Today, my wife encouraged me to tackle the Sestina form of poetry. This is a poem with 6 stanzas of 6 lines, followed by a 3 line stanza, where the last words are shared but rotated in a particular (and rather odd) pattern. I don’t think I could do the technical description justice, so please consult the wikipedia entry if you want to know more details.
Through the wild
Sometimes I feel like a wolf, alone, out in the wild
with no pack to love me, despite my flaws. No home base
to wander near and far from. In the lonely night I howl
at the moon, calling to my only friend, asking her to follow
me across the hills and through the valleys, to remain ever present.
And when she does not emerge, I am left to shed a forlorn tear.
Through the darkness, desperate to see her once more, I tear.
Afraid she is gone forever, panic drives me wild
and I run, run until I no longer feel present
in my own body. Only then do I pause at the base
of a tree and let my gaze follow
its slender trunk upward toward the sky and howl.
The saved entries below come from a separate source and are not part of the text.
-- ==== Sys2Proof/Machine/Dispatch.lean ====
section
/-! DEFINITION. One arm per constructor of `Instr`, each a direct call of its meaning. -/

namespace Sys2Proof.Machine

/-- The meaning of an instruction. -/
def exec (i : Instr) (s : State) : Host.Outcome State Fault Refusal :=
  match i with
  | .nop _ => Sys2Proof.Machine.execNop s
  | .decodeWord w => Sys2Proof.Machine.execDecodeWord w s
  | .pushByte _ b => Sys2Proof.Machine.execPushByte b s
  | .clear _ => Sys2Proof.Machine.execClear s
  | .hdrRejSyncH0 w => Sys2Proof.Machine.execHdrRejSyncH0 w s
  | .hdrRejSyncH1 w => Sys2Proof.Machine.execHdrRejSyncH1 w s
  | .hdrRejSyncH2 w => Sys2Proof.Machine.execHdrRejSyncH2 w s
  | .hdrRejSyncH3 w => Sys2Proof.Machine.execHdrRejSyncH3 w s
  | .hdrRejSyncH4 w => Sys2Proof.Machine.execHdrRejSyncH4 w s
  | .hdrRejSyncH5 w => Sys2Proof.Machine.execHdrRejSyncH5 w s
  | .hdrRejSyncH6 w => Sys2Proof.Machine.execHdrRejSyncH6 w s
  | .hdrRejSyncH7 w => Sys2Proof.Machine.execHdrRejSyncH7 w s
  | .hdrRejSyncH8 w => Sys2Proof.Machine.execHdrRejSyncH8 w s
  | .hdrRejSyncH9 w => Sys2Proof.Machine.execHdrRejSyncH9 w s
  | .hdrRejSyncH10 w => Sys2Proof.Machine.execHdrRejSyncH10 w s
  | .hdrRejVlVer0x w => Sys2Proof.Machine.execHdrRejVlVer0x w s
  | .hdrRejVlVer10 w => Sys2Proof.Machine.execHdrRejVlVer10 w s
  | .hdrRejVlVer11Lay1x w => Sys2Proof.Machine.execHdrRejVlVer11Lay1x w s
  | .hdrRejVlVer11Lay00 w => Sys2Proof.Machine.execHdrRejVlVer11Lay00 w s
  | .hdrRejBrFree w => Sys2Proof.Machine.execHdrRejBrFree w s
  | .hdrRejBrReserved w => Sys2Proof.Machine.execHdrRejBrReserved w s
  | .hdrRejSrReservedBr1 w => Sys2Proof.Machine.execHdrRejSrReservedBr1 w s
  | .hdrRejSrReservedBr2 w => Sys2Proof.Machine.execHdrRejSrReservedBr2 w s
  | .hdrRejSrReservedBr3 w => Sys2Proof.Machine.execHdrRejSrReservedBr3 w s
  | .hdrRejSrReservedBr4 w => Sys2Proof.Machine.execHdrRejSrReservedBr4 w s
  | .hdrRejSrReservedBr5 w => Sys2Proof.Machine.execHdrRejSrReservedBr5 w s
  | .hdrRejSrReservedBr6 w => Sys2Proof.Machine.execHdrRejSrReservedBr6 w s
  | .hdrRejSrReservedBr7 w => Sys2Proof.Machine.execHdrRejSrReservedBr7 w s
  | .hdrRejSrReservedBr8 w => Sys2Proof.Machine.execHdrRejSrReservedBr8 w s
  | .hdrRejSrReservedBr9 w => Sys2Proof.Machine.execHdrRejSrReservedBr9 w s
  | .hdrRejSrReservedBr10 w => Sys2Proof.Machine.execHdrRejSrReservedBr10 w s
  | .hdrRejSrReservedBr11 w => Sys2Proof.Machine.execHdrRejSrReservedBr11 w s
  | .hdrRejSrReservedBr12 w => Sys2Proof.Machine.execHdrRejSrReservedBr12 w s
  | .hdrRejSrReservedBr13 w => Sys2Proof.Machine.execHdrRejSrReservedBr13 w s
  | .hdrRejSrReservedBr14 w => Sys2Proof.Machine.execHdrRejSrReservedBr14 w s
  | .hdrAcceptBr1Sr0 w => Sys2Proof.Machine.execHdrAcceptBr1Sr0 w s
  | .hdrAcceptBr1Sr1 w => Sys2Proof.Machine.execHdrAcceptBr1Sr1 w s
  | .hdrAcceptBr1Sr2 w => Sys2Proof.Machine.execHdrAcceptBr1Sr2 w s
  | .hdrAcceptBr2Sr0 w => Sys2Proof.Machine.execHdrAcceptBr2Sr0 w s
  | .hdrAcceptBr2Sr1 w => Sys2Proof.Machine.execHdrAcceptBr2Sr1 w s
  | .hdrAcceptBr2Sr2 w => Sys2Proof.Machine.execHdrAcceptBr2Sr2 w s
  | .hdrAcceptBr3Sr0 w => Sys2Proof.Machine.execHdrAcceptBr3Sr0 w s
  | .hdrAcceptBr3Sr1 w => Sys2Proof.Machine.execHdrAcceptBr3Sr1 w s
  | .hdrAcceptBr3Sr2 w => Sys2Proof.Machine.execHdrAcceptBr3Sr2 w s
  | .hdrAcceptBr4Sr0 w => Sys2Proof.Machine.execHdrAcceptBr4Sr0 w s
  | .hdrAcceptBr4Sr1 w => Sys2Proof.Machine.execHdrAcceptBr4Sr1 w s
  | .hdrAcceptBr4Sr2 w => Sys2Proof.Machine.execHdrAcceptBr4Sr2 w s
  | .hdrAcceptBr5Sr0 w => Sys2Proof.Machine.execHdrAcceptBr5Sr0 w s
  | .hdrAcceptBr5Sr1 w => Sys2Proof.Machine.execHdrAcceptBr5Sr1 w s
  | .hdrAcceptBr5Sr2 w => Sys2Proof.Machine.execHdrAcceptBr5Sr2 w s
  | .hdrAcceptBr6Sr0 w => Sys2Proof.Machine.execHdrAcceptBr6Sr0 w s
  | .hdrAcceptBr6Sr1 w => Sys2Proof.Machine.execHdrAcceptBr6Sr1 w s
  | .hdrAcceptBr6Sr2 w => Sys2Proof.Machine.execHdrAcceptBr6Sr2 w s
  | .hdrAcceptBr7Sr0 w => Sys2Proof.Machine.execHdrAcceptBr7Sr0 w s
  | .hdrAcceptBr7Sr1 w => Sys2Proof.Machine.execHdrAcceptBr7Sr1 w s
  | .hdrAcceptBr7Sr2 w => Sys2Proof.Machine.execHdrAcceptBr7Sr2 w s
  | .hdrAcceptBr8Sr0 w => Sys2Proof.Machine.execHdrAcceptBr8Sr0 w s
  | .hdrAcceptBr8Sr1 w => Sys2Proof.Machine.execHdrAcceptBr8Sr1 w s
  | .hdrAcceptBr8Sr2 w => Sys2Proof.Machine.execHdrAcceptBr8Sr2 w s
  | .hdrAcceptBr9Sr0 w => Sys2Proof.Machine.execHdrAcceptBr9Sr0 w s
  | .hdrAcceptBr9Sr1 w => Sys2Proof.Machine.execHdrAcceptBr9Sr1 w s
  | .hdrAcceptBr9Sr2 w => Sys2Proof.Machine.execHdrAcceptBr9Sr2 w s
  | .hdrAcceptBr10Sr0 w => Sys2Proof.Machine.execHdrAcceptBr10Sr0 w s
  | .hdrAcceptBr10Sr1 w => Sys2Proof.Machine.execHdrAcceptBr10Sr1 w s
  | .hdrAcceptBr10Sr2 w => Sys2Proof.Machine.execHdrAcceptBr10Sr2 w s
  | .hdrAcceptBr11Sr0 w => Sys2Proof.Machine.execHdrAcceptBr11Sr0 w s
  | .hdrAcceptBr11Sr1 w => Sys2Proof.Machine.execHdrAcceptBr11Sr1 w s
  | .hdrAcceptBr11Sr2 w => Sys2Proof.Machine.execHdrAcceptBr11Sr2 w s
  | .hdrAcceptBr12Sr0 w => Sys2Proof.Machine.execHdrAcceptBr12Sr0 w s
  | .hdrAcceptBr12Sr1 w => Sys2Proof.Machine.execHdrAcceptBr12Sr1 w s
  | .hdrAcceptBr12Sr2 w => Sys2Proof.Machine.execHdrAcceptBr12Sr2 w s
  | .hdrAcceptBr13Sr0 w => Sys2Proof.Machine.execHdrAcceptBr13Sr0 w s
  | .hdrAcceptBr13Sr1 w => Sys2Proof.Machine.execHdrAcceptBr13Sr1 w s
  | .hdrAcceptBr13Sr2 w => Sys2Proof.Machine.execHdrAcceptBr13Sr2 w s
  | .hdrAcceptBr14Sr0 w => Sys2Proof.Machine.execHdrAcceptBr14Sr0 w s
  | .hdrAcceptBr14Sr1 w => Sys2Proof.Machine.execHdrAcceptBr14Sr1 w s
  | .hdrAcceptBr14Sr2 w => Sys2Proof.Machine.execHdrAcceptBr14Sr2 w s

end Sys2Proof.Machine
end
From the core of my being I howl
at the empty sky, wanting to tear
it open and follow
her to that wild
place she calls her base
when she refuses to present
herself to me. That is why I present
my most lamentful howl –
to crack open her base,
to break open her heart, to bring a tear
to her cheek, to tame her wild
ways, so that she might follow
me once more. In silence I follow
the horizon, hoping she is present.
And when I see she has not returned from her wild
place, I am left, once more, to feel my own howl,
to crack myself open, to bring a tear
to my own cheek and let it run down to my base.
I don’t know what failure she might base
her judgment upon, to refuse to follow
me now. Perhaps another’s mournful tear
was the more gifted present,
the more lamentful howl,
the more exciting run through the wild.